DATASET EXCERPTS »
-- ==== Sys2Proof/Certificates/Slice0/Obligations.lean ====
section
/-! DEFINITION. What is claimed of the device: one statement per group of commands, each saying where its commands complete and what they leave, and the
statements about every command and every step. A statement names the log entry wherever it rests on a choice of the model. -/
namespace Sys2Proof.Claims
open Sys2Proof.Machine

/-- A retrain request of this end is neither agreed nor pending, and the link is in showtime. -/
abbrev MayAsk (k : LinkSt) : Prop := k.phase = 7 ∧ retrainAgreed k = none ∧ modeRetrains k = false

/-- A retrain with a cause is requested and agreed, for this end's next waymark symbol plus 4 (R148, R223). -/
def RetrainAsked (cause : Nat) (l : LinkId) (s t : State) : Prop :=
  (⟨stagePlus (nextWaymark (s.link l)) 4, .retrain cause (isFullCause cause), false, false⟩ : Change) ∈ (t.link l).changes ∧
  (⟨0x51, some (stagePlus (nextWaymark (s.link l)) 4), cause, true⟩ : WMsg) ∈ (t.link l).waiting

/-- A burst with a header, its pages and its LEVEL code, as it is sent (R159 to R163). -/
def burstOut (l : LinkId) (kind hdr : Nat) (pages : List Nat) (level : Nat) : Out :=
  .burst l kind hdr pages preambleLines preambleSigns (burstLevel level) (burstSymbols hdr pages)

/-- The state after the symbols of a COACH_RX have been received. -/
def afterSymbols (l : LinkId) (rx : List (List RxWindow)) (s : State) : State := forEach rx (rxSymbolOf l) s

/-- The received coach-stream bits then, each with whether it lies in a codeword that failed to decode, and the coach that the first 10,320 of
them spell (R91, R92). -/
def bitsIn (l : LinkId) (rx : List (List RxWindow)) (s : State) : List (Bool × Bool) := ((afterSymbols l rx s).queue l).rxBits
def coachIn (l : LinkId) (rx : List (List RxWindow)) (s : State) : Coach := coachOf (((bitsIn l rx s).take 10320).map (·.1))

/-- Some of that coach's bits lie in a codeword that failed to decode (R91), or a carrying pair's receive output is discarded (R527). -/
def coachFailed (l : LinkId) (rx : List (List RxWindow)) (s : State) : Bool :=
  ((bitsIn l rx s).take 10320).any (·.2) || (maskPairs (coachMask (afterSymbols l rx s) l .rx)).any (muted (afterSymbols l rx s) l.n)

/-- A command may execute now: the Porter not halted, no reset under way or due, READY, in one of its phases, and its reply not suppressed
(R403, R407, R424, R555). -/
abbrev Admits (op : Nat) (phases : List Nat) (c : Call) (s : State) : Prop :=
  halted s = false ∧ s.hub.resetting = false ∧ s.hub.resetDue = false ∧ isReady s = true ∧ s.fld PWR_PHASE.PHASE ∈ phases ∧
    bit (pktOf s op c).call.flags 2 = false

/-- The final reply of a command, with a status and results, is the newest that is retained (R404, R408). -/
def Answered (op : Nat) (c : Call) (status : Nat) (body : List Nat) (s t : State) : Prop :=
  t.kept.getLast? = some ⟨pktOf s op c, status, body, s.now⟩

/-- From the first state to the second only a final reply was given: its counters, the executor, the retained replies and what was sent
aside, both are the same. -/
def OnlyReplied (u t : State) : Prop :=
  (∀ k : Kind, k ∉ [Kind.regs, .running, .kept, .out] → Same k u t) ∧
    ∀ a : Nat, a ≠ MR_CMDS → a ≠ MR_CMDS + 4 → a ≠ MR_NOREPLY_ERR → t.reg a = u.reg a

/-- One bit into a shift register with the Castagnoli polynomial, most significant bit out (R6). -/
def crcShift (r : BitVec 32) (b : Bool) : BitVec 32 := if r.msb != b then (r <<< 1) ^^^ 0x1EDC6F41#32 else r <<< 1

WORK TASK »
Reproduce all of the listing, exactly as given.

TASK RESPONSE »
-- ==== Sys2Proof/Certificates/Slice0/Obligations.lean ====
section
/-! DEFINITION. What is claimed of the device: one statement per group of commands, each saying where its commands complete and what they leave, and the
statements about every command and every step. A statement names the log entry wherever it rests on a choice of the model. -/
namespace Sys2Proof.Claims
open Sys2Proof.Machine

/-- A retrain request of this end is neither agreed nor pending, and the link is in showtime. -/
abbrev MayAsk (k : LinkSt) : Prop := k.phase = 7 ∧ retrainAgreed k = none ∧ modeRetrains k = false

/-- A retrain with a cause is requested and agreed, for this end's next waymark symbol plus 4 (R148, R223). -/
def RetrainAsked (cause : Nat) (l : LinkId) (s t : State) : Prop :=
  (⟨stagePlus (nextWaymark (s.link l)) 4, .retrain cause (isFullCause cause), false, false⟩ : Change) ∈ (t.link l).changes ∧
  (⟨0x51, some (stagePlus (nextWaymark (s.link l)) 4), cause, true⟩ : WMsg) ∈ (t.link l).waiting

/-- A burst with a header, its pages and its LEVEL code, as it is sent (R159 to R163). -/
def burstOut (l : LinkId) (kind hdr : Nat) (pages : List Nat) (level : Nat) : Out :=
  .burst l kind hdr pages preambleLines preambleSigns (burstLevel level) (burstSymbols hdr pages)

/-- The state after the symbols of a COACH_RX have been received. -/
def afterSymbols (l : LinkId) (rx : List (List RxWindow)) (s : State) : State := forEach rx (rxSymbolOf l) s

/-- The received coach-stream bits then, each with whether it lies in a codeword that failed to decode, and the coach that the first 10,320 of
them spell (R91, R92). -/
def bitsIn (l : LinkId) (rx : List (List RxWindow)) (s : State) : List (Bool × Bool) := ((afterSymbols l rx s).queue l).rxBits
def coachIn (l : LinkId) (rx : List (List RxWindow)) (s : State) : Coach := coachOf (((bitsIn l rx s).take 10320).map (·.1))

/-- Some of that coach's bits lie in a codeword that failed to decode (R91), or a carrying pair's receive output is discarded (R527). -/
def coachFailed (l : LinkId) (rx : List (List RxWindow)) (s : State) : Bool :=
  ((bitsIn l rx s).take 10320).any (·.2) || (maskPairs (coachMask (afterSymbols l rx s) l .rx)).any (muted (afterSymbols l rx s) l.n)

/-- A command may execute now: the Porter not halted, no reset under way or due, READY, in one of its phases, and its reply not suppressed
(R403, R407, R424, R555). -/
abbrev Admits (op : Nat) (phases : List Nat) (c : Call) (s : State) : Prop :=
  halted s = false ∧ s.hub.resetting = false ∧ s.hub.resetDue = false ∧ isReady s = true ∧ s.fld PWR_PHASE.PHASE ∈ phases ∧
    bit (pktOf s op c).call.flags 2 = false

/-- The final reply of a command, with a status and results, is the newest that is retained (R404, R408). -/
def Answered (op : Nat) (c : Call) (status : Nat) (body : List Nat) (s t : State) : Prop :=
  t.kept.getLast? = some ⟨pktOf s op c, status, body, s.now⟩

/-- From the first state to the second only a final reply was given: its counters, the executor, the retained replies and what was sent
aside, both are the same. -/
def OnlyReplied (u t : State) : Prop :=
  (∀ k : Kind, k ∉ [Kind.regs, .running, .kept, .out] → Same k u t) ∧
    ∀ a : Nat, a ≠ MR_CMDS → a ≠ MR_CMDS + 4 → a ≠ MR_NOREPLY_ERR → t.reg a = u.reg a

/-- One bit into a shift register with the Castagnoli polynomial, most significant bit out (R6). -/
def crcShift (r : BitVec 32) (b : Bool) : BitVec 32 := if r.msb != b then (r <<< 1) ^^^ 0x1EDC6F41#32 else r <<< 1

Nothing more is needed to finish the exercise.